Andie MacDowell is happy out of the spotlight

McClatchy-Tribune News ServiceAugust 8, 2013 

Though her job requires actress Andie MacDowell to be the center of attention, she’d rather be bird watching or poring over a good book. The star of projects like “Sex, Lies and Videotape,” “Groundhog Day,” “Jane by Design,” and spokeswoman for L’Oreal cosmetics, acknowledges she’s part introvert and part extrovert.

“I’m really both,” she says in a sunny hotel room in Beverly Hills. “There’s a deep piece of me that wants to be very personal and not share everything with everybody and not put it out there. There’s a piece of me that wants to hold on and not to have to be out in front. But there’s another part of me that’s perfectly fine with it. It’s almost a dual personality,” she says, smiling.

“I’m not a party person. I’m a nerd. I’m not an extrovert in that way at all. The things I enjoy doing could be boring to somebody else.”

The actress who’s starring in the Hallmark Channel’s first prime-time scripted series, “Debbie Macomber’s Cedar Cove,” says that while she was shy as a girl, she was equally determined.

“I used to joke that I wanted to join the circus. And I did – because we show up and when all the trailers are there in the morning on the set, they call that ‘the circus.’ And in a sense, I did join the circus because you’re traveling around and working with entertainers.”

MacDowell, a Gaffney native who dropped out of Winthrop University in 1978, became a star after roles in “Greystoke: The Legend of Tarzan, Lord of the Apes” in 1984 and “St. Elmo’s Fire” in 1985.

While in college she heard about the Elite Modeling Agency in New York, pocketed the $2,000 she’d saved up and hauled off to New York.

“My dad didn’t really want me to go because he wanted me to finish college, and I had no idea what I was going to do, but I said, ‘I’m sorry, I’m going.’ And I left.
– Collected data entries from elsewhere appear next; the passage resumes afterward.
/-- O39. R301, R306 and R307 for the fetch, byte by byte (R101). A claimed address before an unclaimed one is 0x401F, and PC is then there or at 0x401E: both are device registers, so the opcode is a free value (log entry 4) and each clause states what follows for every value of it. -/
def Obligations.UnclaimedFetchIsLatched : Prop :=
  ∀ s : State, Running s → acceptedInterrupt s = none →
    (claimed s.cfg s.pc = false →
      step s = .next { s with fault := some (.unmappedMemoryAccess s.pc .read), bus := [] }) ∧
    (claimed s.cfg s.pc = true → claimed s.cfg (s.pc + 1) = false →
      let t := afterRead (beginRequest s) s.pc
      match operandCount (answer s s.pc) with
      | none => step s = .next { t with fault := some (.illegalOpcode (answer s s.pc) s.pc) }
      | some 0 => ∃ i, decode [answer s s.pc] = .ok (i, []) ∧ step s = exec i t
      | some (_ + 1) => step s = .next { t with fault := some (.unmappedMemoryAccess (s.pc + 1) .read) }) ∧
    (claimed s.cfg s.pc = true → claimed s.cfg (s.pc + 1) = true → claimed s.cfg (s.pc + 2) = false →
      let t := afterRead (beginRequest s) s.pc
      let u := afterRead t (s.pc + 1)
      match operandCount (answer s s.pc) with
      | none => step s = .next { t with fault := some (.illegalOpcode (answer s s.pc) s.pc) }
      | some 0 => ∃ i, decode [answer s s.pc] = .ok (i, []) ∧ step s = exec i t
      | some 1 => ∃ i, decode [answer s s.pc, answer t (s.pc + 1)] = .ok (i, []) ∧ step s = exec i u
      | some (_ + 2) => step s = .next { u with fault := some (.unmappedMemoryAccess (s.pc + 2) .read) })

/-- O40. R305: the outcome carries no state, so nothing changes (log entry 6). Rests on the spec's own decision D4 (spec/92_eei_decisions.md). -/
def Obligations.LatchedFaultIsTerminal : Prop :=
  ∀ (s : State) (f : Fault), s.fault = some f →
    step s = .fault f ∧ status s = some f ∧
    (∀ level, (driveIrq level s).fault = some f ∧ (driveNmi level s).fault = some f) ∧
    (claimed s.cfg 0xFFFC = true → (resetRequest s).fault = none)

/-- O41. R308, over every instruction and every state. That an interrupt's pushes stay is the model's reading of R306 (log entry 7). -/
def Obligations.FaultsArePrecise : Prop :=
  ∀ s u : State, step s = .next u → u.fault ≠ none →
    SameRegisters s u ∧ u.cfg = s.cfg ∧ u.prgRam = s.prgRam ∧
    (SameMemory s u ∨ acceptedInterrupt s ≠ none ∨ ∃ t, fetchInstr (beginRequest s) = .ok .brk t) ∧
    (∀ addr, route s.cfg addr ≠ route s.cfg (stackAddr s.sp) → route s.cfg addr ≠ route s.cfg (stackAddr (s.sp - 1)) →
      route s.cfg addr ≠ route s.cfg (stackAddr (s.sp - 2)) → peek u addr = peek s addr)

/-- O42. R54, R300, R306 and R316 together, over every instruction. -/
def Obligations.DefaultPolicyOnlyIllegalOpcode : Prop :=
  ∀ s u : State, s.cfg.strictUnmapped = false → step s = .next u →
    u.fault = none ∨ ∃ op, operandCount op = none ∧ u.fault = some (.illegalOpcode op s.pc)

/-- O43. The model's choice of log entry 6 (DESIGN CHOICE), and no rule of the spec: a faulting step (R302, R306) leaves its state as a next state with the latch set, and only a step that finds the latch full answers the fault (R305). When an instruction faults and when it completes is said by other statements. -/
def Obligations.ExecAnswersNextAndNoStepIsRefused : Prop :=
  (∀ (i : Instr) (s : State), ∃ t, exec i s = .next t) ∧
  (∀ s : State, (∃ t, step s = .next t) ∨ ∃ f, s.fault = some f ∧ step s = .fault f)

/-- O44. What these instructions leave unchanged; they store nothing. -/
def Obligations.FrameOfLoadsAndArithmetic : Prop :=
  ∀ (i : Instr) (s t : State),
    i.mnemonic ∈ ([.lda, .ldx, .ldy, .ora, .and, .eor, .adc, .sbc, .cmp, .cpx, .cpy, .bit] : List Mnemonic) →
    exec i s = .next t →
    t.sp = s.sp ∧ t.p.i = s.p.i ∧ t.p.d = s.p.d ∧
    (i.mnemonic ∉ ([.lda, .ora, .and, .eor, .adc, .sbc] : List Mnemonic) → t.a = s.a) ∧
    (i.mnemonic ≠ .ldx → t.x = s.x) ∧ (i.mnemonic ≠ .ldy → t.y = s.y) ∧
    (i.mnemonic ∉ ([.adc, .sbc, .cmp, .cpx, .cpy] : List Mnemonic) → t.p.c = s.p.c) ∧
    (i.mnemonic ∉ ([.adc, .sbc, .bit] : List Mnemonic) → t.p.v = s.p.v) ∧
    SameMemory s t ∧ SameOutside s t ∧
    (∀ m, instrMode i = some m → operandClaimed m s = true → t.fault = s.fault)

/-- O45. What a store leaves unchanged; the address is the one `resolve` gives, as the meaning computes it. -/
def Obligations.FrameOfStores : Prop :=
  ∀ (i : Instr) (m : Mode) (s t u : State) (addr : Addr), i.mnemonic ∈ ([.sta, .stx, .sty] : List Mnemonic) →
    instrMode i = some m → exec i s = .next t → resolve m s = .ok (.mem addr) u →
    t.a = s.a ∧ t.x = s.x ∧ t.y = s.y ∧ t.sp = s.sp ∧ t.p = s.p ∧ t.draws = s.draws ∧
    SameMemoryBut addr s t ∧ SameOutside s t ∧ (claimed s.cfg addr = true → t.fault = s.fault)

/-- O46. What a read-modify-write leaves unchanged. -/
def Obligations.FrameOfReadModifyWrite : Prop :=
  ∀ (i : Instr) (m : Mode) (s t u : State) (loc : Loc),
    i.mnemonic ∈ ([.asl, .lsr, .rol, .ror, .inc, .dec] : List Mnemonic) →
    instrMode i = some m → exec i s = .next t → resolve m s = .ok loc u →
    t.x = s.x ∧ t.y = s.y ∧ t.sp = s.sp ∧ t.p.i = s.p.i ∧ t.p.d = s.p.d ∧ t.p.v = s.p.v ∧ SameOutside s t ∧
    (i.mnemonic ∈ ([.inc, .dec] : List Mnemonic) → t.p.c = s.p.c) ∧
    (∀ addr, loc = .mem addr → t.a = s.a ∧ SameMemoryBut addr s t ∧ (claimed s.cfg addr = true → t.fault = s.fault)) ∧
    (loc = .acc → SameMemory s t ∧ t.fault = s.fault)

/-- O47. What the stack instructions leave unchanged; the stack slots are those of `stackAddr` as `push` computes them. -/
def Obligations.FrameOfStackInstructions : Prop :=
  ∀ (i : Instr) (s t : State), i.mnemonic ∈ ([.pha, .php, .pla, .plp, .jsr, .rts, .rti, .brk] : List Mnemonic) →
    exec i s = .next t →
    t.x = s.x ∧ t.y = s.y ∧ SameOutside s t ∧ t.prgRam = s.prgRam ∧
    (i.mnemonic ≠ .brk → t.fault = s.fault) ∧
    (i.mnemonic ≠ .pla → t.a = s.a) ∧
    (i.mnemonic ∈ ([.pha, .php, .jsr, .rts] : List Mnemonic) → t.p = s.p) ∧
    (i.mnemonic = .pla → t.p.c = s.p.c ∧ t.p.i = s.p.i ∧ t.p.d = s.p.d ∧ t.p.v = s.p.v) ∧
    (i.mnemonic = .brk → t.p.c = s.p.c ∧ t.p.z = s.p.z ∧ t.p.d = s.p.d ∧ t.p.v = s.p.v ∧ t.p.n = s.p.n) ∧
    (∀ other,
      (i.mnemonic ∈ ([.pha, .php, .jsr, .brk] : List Mnemonic) → route s.cfg other ≠ route s.cfg (stackAddr s.sp)) →
      (i.mnemonic ∈ ([.jsr, .brk] : List Mnemonic) → route s.cfg other ≠ route s.cfg (stackAddr (s.sp - 1))) →
      (i.mnemonic = .brk → route s.cfg other ≠ route s.cfg (stackAddr (s.sp - 2))) →
      peek t other = peek s other)

/-- O48. What these instructions leave unchanged. -/
def Obligations.FrameOfRegisterInstructions : Prop :=
  ∀ (i : Instr) (s t : State),
    i.form ∈ ([.implied, .relative, .absoluteTarget, .indirectPointer] : List Form) →
    i.mnemonic ∉ ([.pha, .php, .pla, .plp, .jsr, .rts, .rti, .brk] : List Mnemonic) → exec i s = .next t →
    SameMemory s t ∧ SameOutside s t ∧ (i.form ≠ .indirectPointer → t.fault = s.fault) ∧
    (i.mnemonic ∉ ([.txa, .tya] : List Mnemonic) → t.a = s.a) ∧
    (i.mnemonic ∉ ([.inx, .dex, .tax, .tsx] : List Mnemonic) → t.x = s.x) ∧
    (i.mnemonic ∉ ([.iny, .dey, .tay] : List Mnemonic) → t.y = s.y) ∧
    (i.mnemonic ≠ .txs → t.sp = s.sp) ∧
    (i.mnemonic ∉ ([.clc, .sec] : List Mnemonic) → t.p.c = s.p.c) ∧
    (i.mnemonic ∉ ([.cli, .sei] : List Mnemonic) → t.p.i = s.p.i) ∧
    (i.mnemonic ∉ ([.cld, .sed] : List Mnemonic) → t.p.d = s.p.d) ∧
    (i.mnemonic ≠ .clv → t.p.v = s.p.v) ∧
    (i.mnemonic ∉ ([.inx, .iny, .dex, .dey, .tax, .txa, .tay, .tya, .tsx] : List Mnemonic) →
      t.p.z = s.p.z ∧ t.p.n = s.p.n)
I didn’t even have a credit card.”

She blew most of her nest egg on a Ralph Lauren suit thinking it was required for interviews. “That was a joke because all you need are jeans and a T-shirt,” she says. “Also they don’t wear any makeup because they want to see what you look like without anything. I looked in magazines and fixed my makeup and my hair and went in with the suit on and found that was all wrong.”

She was hired practically on the spot and found herself on a dizzying array of modeling assignments beginning in Paris. “The first guy I met was Olivier Chandon, heir to Moet et Chandon (champagne), and he was my best friend. He was very much like me. He didn’t drink, didn’t party. … I traveled all around. I had to go to all these countries by myself, travel around by myself, nobody was helping me. I barely could talk to my family because to call home then cost a fortune. I got a great education.”
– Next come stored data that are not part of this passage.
/-- The encoder writes the opcode of a cell that holds the instruction, and the bytes that cell asks for. -/
theorem cellReads_of_encode (i : Instr) :
    ∃ op operand, encode i = op :: operand ∧ CellReads (opcodeTable op) i operand := by
  cases i with
  | brk | php | clc | plp | sec | rti | pha | cli | rts | pla | sei | dey | txa | tya | txs | tay | tax | clv | tsx | iny
  | dex | cld | inx | nop | sed | aslAcc | rolAcc | lsrAcc | rorAcc =>
    exact ⟨_, _, rfl, .bare _⟩
  | oraImm b | andImm b | eorImm b | adcImm b | ldyImm b | ldxImm b | ldaImm b | cpyImm b | cmpImm b | cpxImm b | sbcImm b
  | oraZp b | aslZp b | bitZp b | andZp b | rolZp b | eorZp b | lsrZp b | adcZp b | rorZp b | styZp b | staZp b | stxZp b
  | ldyZp b | ldaZp b | ldxZp b | cpyZp b | cmpZp b | decZp b | cpxZp b | sbcZp b | incZp b
  | oraZpX b | aslZpX b | andZpX b | rolZpX b | eorZpX b | lsrZpX b | adcZpX b | rorZpX b | styZpX b | staZpX b | ldyZpX b
  | ldaZpX b | cmpZpX b | decZpX b | sbcZpX b | incZpX b | stxZpY b | ldxZpY b
  | oraIndX b | andIndX b | eorIndX b | adcIndX b | staIndX b | ldaIndX b | cmpIndX b | sbcIndX b
  | oraIndY b | andIndY b | eorIndY b | adcIndY b | staIndY b | ldaIndY b | cmpIndY b | sbcIndY b
  | bpl b | bmi b | bvc b | bvs b | bcc b | bcs b | bne b | beq b =>
    exact ⟨_, _, rfl, .oneByte _ b⟩
  | oraAbs w | aslAbs w | bitAbs w | andAbs w | rolAbs w | eorAbs w | lsrAbs w | adcAbs w | rorAbs w | styAbs w | staAbs w
  | stxAbs w | ldyAbs w | ldaAbs w | ldxAbs w | cpyAbs w | cmpAbs w | decAbs w | cpxAbs w | sbcAbs w | incAbs w
  | oraAbsX w | aslAbsX w | andAbsX w | rolAbsX w | eorAbsX w | lsrAbsX w | adcAbsX w | rorAbsX w | staAbsX w | ldyAbsX w
  | ldaAbsX w | cmpAbsX w | decAbsX w | sbcAbsX w | incAbsX w
  | oraAbsY w | andAbsY w | eorAbsY w | adcAbsY w | staAbsY w | ldaAbsY w | ldxAbsY w | cmpAbsY w | sbcAbsY w
  | jsr w | jmpAbs w | jmpInd w =>
    exact ⟨_, _, rfl, .twoBytes _ w⟩

/-- Every cell of the table is the encoder's cell of the instruction it holds, so no instruction stands in two cells. -/
theorem encode_of_cellReads {op : Byte} {i : Instr} {operand : List Byte} (h : CellReads (opcodeTable op) i operand) :
    encode i = op :: operand := by
  unfold opcodeTable at h
  split at h <;> cases h <;> rfl

theorem decode_encode (i : Instr) (rest : List Byte) : decode (encode i ++ rest) = .ok (i, rest) := by
  obtain ⟨op, operand, he, hc⟩ := cellReads_of_encode i
  rw [he]
  exact decode_of_cellReads hc rest

theorem encode_of_decode {bytes rest : List Byte} {i : Instr} (h : decode bytes = .ok (i, rest)) :
    bytes = encode i ++ rest := by
  obtain ⟨op, operand, rfl, hc⟩ := cellReads_of_decode h
  rw [encode_of_cellReads hc]

/-- Settles O1: the cell an instruction is encoded by is the one its bytes are decoded with. -/
theorem decodeOfEncode : Obligations.DecodeOfEncode := decode_encode

/-- Settles O2: decoding takes off the front of a list what a cell reads, and that is the instruction's encoding. -/
theorem encodeOfDecode : Obligations.EncodeOfDecode := fun _ _ _ => encode_of_decode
That education led to her film career, two marriages and three children. The collapse of her first marriage was devastating, she says.
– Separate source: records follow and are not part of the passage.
-- ==== Sys2Proof/Machine/Dispatch.lean ====
section
/-! DEFINITION. `exec`: one arm per command, each a direct call of the command's meaning. -/

namespace Sys2Proof.Machine

def exec (i : Instr) (s : State) : Host.Outcome State Fault Refusal :=
  match i with
  | .selectionStart lane => Sys2Proof.Machine.execSelectionStart lane s
  | .badFrame lane bytes => Sys2Proof.Machine.execBadFrame lane bytes s
  | .pendingSelection lane bytes => Sys2Proof.Machine.execPendingSelection lane bytes s
  | .nop lane => Sys2Proof.Machine.execNop lane s
  | .readStatus lane => Sys2Proof.Machine.execReadStatus lane s
  | .readIdent lane => Sys2Proof.Machine.execReadIdent lane s
  | .readLimits lane page => Sys2Proof.Machine.execReadLimits lane page s
  | .readChannel lane channel => Sys2Proof.Machine.execReadChannel lane channel s
  | .readNode lane position => Sys2Proof.Machine.execReadNode lane position s
  | .readTripSummary lane slot page => Sys2Proof.Machine.execReadTripSummary lane slot page s
  | .setCursor lane slot pinion index direction => Sys2Proof.Machine.execSetCursor lane slot pinion index direction s
  | .readNext lane => Sys2Proof.Machine.execReadNext lane s
  | .ackNotice lane kind => Sys2Proof.Machine.execAckNotice lane kind s
  | .setMask lane mask => Sys2Proof.Machine.execSetMask lane mask s
  | .sample lane iMeas n counter bridge demand => Sys2Proof.Machine.execSample lane iMeas n counter bridge demand s
  | .ackTrip lane => Sys2Proof.Machine.execAckTrip lane s
  | .trip lane => Sys2Proof.Machine.execTrip lane s
  | .arm lane => Sys2Proof.Machine.execArm lane s
  | .disarm lane => Sys2Proof.Machine.execDisarm lane s
  | .start lane => Sys2Proof.Machine.execStart lane s
  | .inch lane => Sys2Proof.Machine.execInch lane s
  | .stop lane => Sys2Proof.Machine.execStop lane s
  | .clearTrip lane => Sys2Proof.Machine.execClearTrip lane s
  | .setLimits lane plant ceilA ceilB derate inchCeiling rampStep => Sys2Proof.Machine.execSetLimits lane plant ceilA ceilB derate inchCeiling rampStep s
  | .setGains lane kp ki feedforward uMin uMax => Sys2Proof.Machine.execSetGains lane kp ki feedforward uMin uMax s
  | .setShare lane lead offset => Sys2Proof.Machine.execSetShare lane lead offset s
  | .setWatch lane oc q decay imbalance shift persistence zeroBand zeroSpeed stopTimeout silenceCode => Sys2Proof.Machine.execSetWatch lane oc q decay imbalance shift persistence zeroBand zeroSpeed stopTimeout silenceCode s
  | .setChannel lane channel enabled group alert danger hysteresis tripOnLoss => Sys2Proof.Machine.execSetChannel lane channel enabled group alert danger hysteresis tripOnLoss s
  | .setChain lane rate window na nd nc => Sys2Proof.Machine.execSetChain lane rate window na nd nc s
  | .discover lane count => Sys2Proof.Machine.execDiscover lane count s
  | .release lane slot => Sys2Proof.Machine.execRelease lane slot s
  | .setTime lane time => Sys2Proof.Machine.execSetTime lane time s
  | .clearCapture lane => Sys2Proof.Machine.execClearCapture lane s
  | .clearCauses lane => Sys2Proof.Machine.execClearCauses lane s
  | .reset lane straps => Sys2Proof.Machine.execReset lane straps s
  | .powerOn straps pinLow => Sys2Proof.Machine.execPowerOn straps pinLow s
  | .resetPin => Sys2Proof.Machine.execResetPin s
  | .resetPinRelease straps => Sys2Proof.Machine.execResetPinRelease straps s
  | .initialisationEnd => Sys2Proof.Machine.execInitialisationEnd s
  | .timeCountAdvance => Sys2Proof.Machine.execTimeCountAdvance s
  | .rampTick => Sys2Proof.Machine.execRampTick s
  | .silenceTimerExpiry pinion => Sys2Proof.Machine.execSilenceTimerExpiry pinion s
  | .stopTimerExpiry => Sys2Proof.Machine.execStopTimerExpiry s
  | .postTripTimerExpiry => Sys2Proof.Machine.execPostTripTimerExpiry s
  | .roundStart => Sys2Proof.Machine.execRoundStart s
  | .replyWindowClose position words => Sys2Proof.Machine.execReplyWindowClose position words s
  | .computationCompletion => Sys2Proof.Machine.execComputationCompletion s
  | .levelComputationCompletion channel => Sys2Proof.Machine.execLevelComputationCompletion channel s
  | .fetchCompletion lane => Sys2Proof.Machine.execFetchCompletion lane s

end Sys2Proof.Machine
end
“It’s not really something I like to talk about. It’s interesting I say ‘my divorce’ because the second marriage was so fast it just wasn’t the same.

“And divorce is horrible. I wouldn’t wish that on my worst enemy. I don’t think it’s anything that’s ever completely resolved. That’s something I’m actually able to do on the show, with (the character) Olivia – when Olivia goes through a divorce. …

“I was able to use some of my own experiences with the loss of the love of your life, the loss of the father of your children. It’s a huge part in the life of many women I know. I can usually tell when a woman is going through a divorce because they look so gaunt and tired and sad. It’s just a huge sadness. It’s horrible. It’s like death, you mourn but the person’s still there.”

She probably wouldn’t marry again, she says. “I’m a pretty traditional person but I think we’ve come a long way in our ideas of what it means to be married or not married. …

“For me, it’s sad to say, but I would probably have a spiritual marriage but not a legal marriage, because I think so much about marriage starts to become about finances. It has nothing to do with God or feelings or the romantic side of marriage. It’s about who owns what, who gets what? So what’s the point?”

She enjoys her downtime at her ranch in Montana. “There are a lot of things I want to do there with conservation. My kids are really interested in conservation and they love animals, so I think the connection I really want to make is through the land and having to do with wildlife.

“I’ve already made a substantial commitment to wildlife by putting my land in the easement. It won’t be developed. It will remain there in perpetuity – will be there for the wild life.”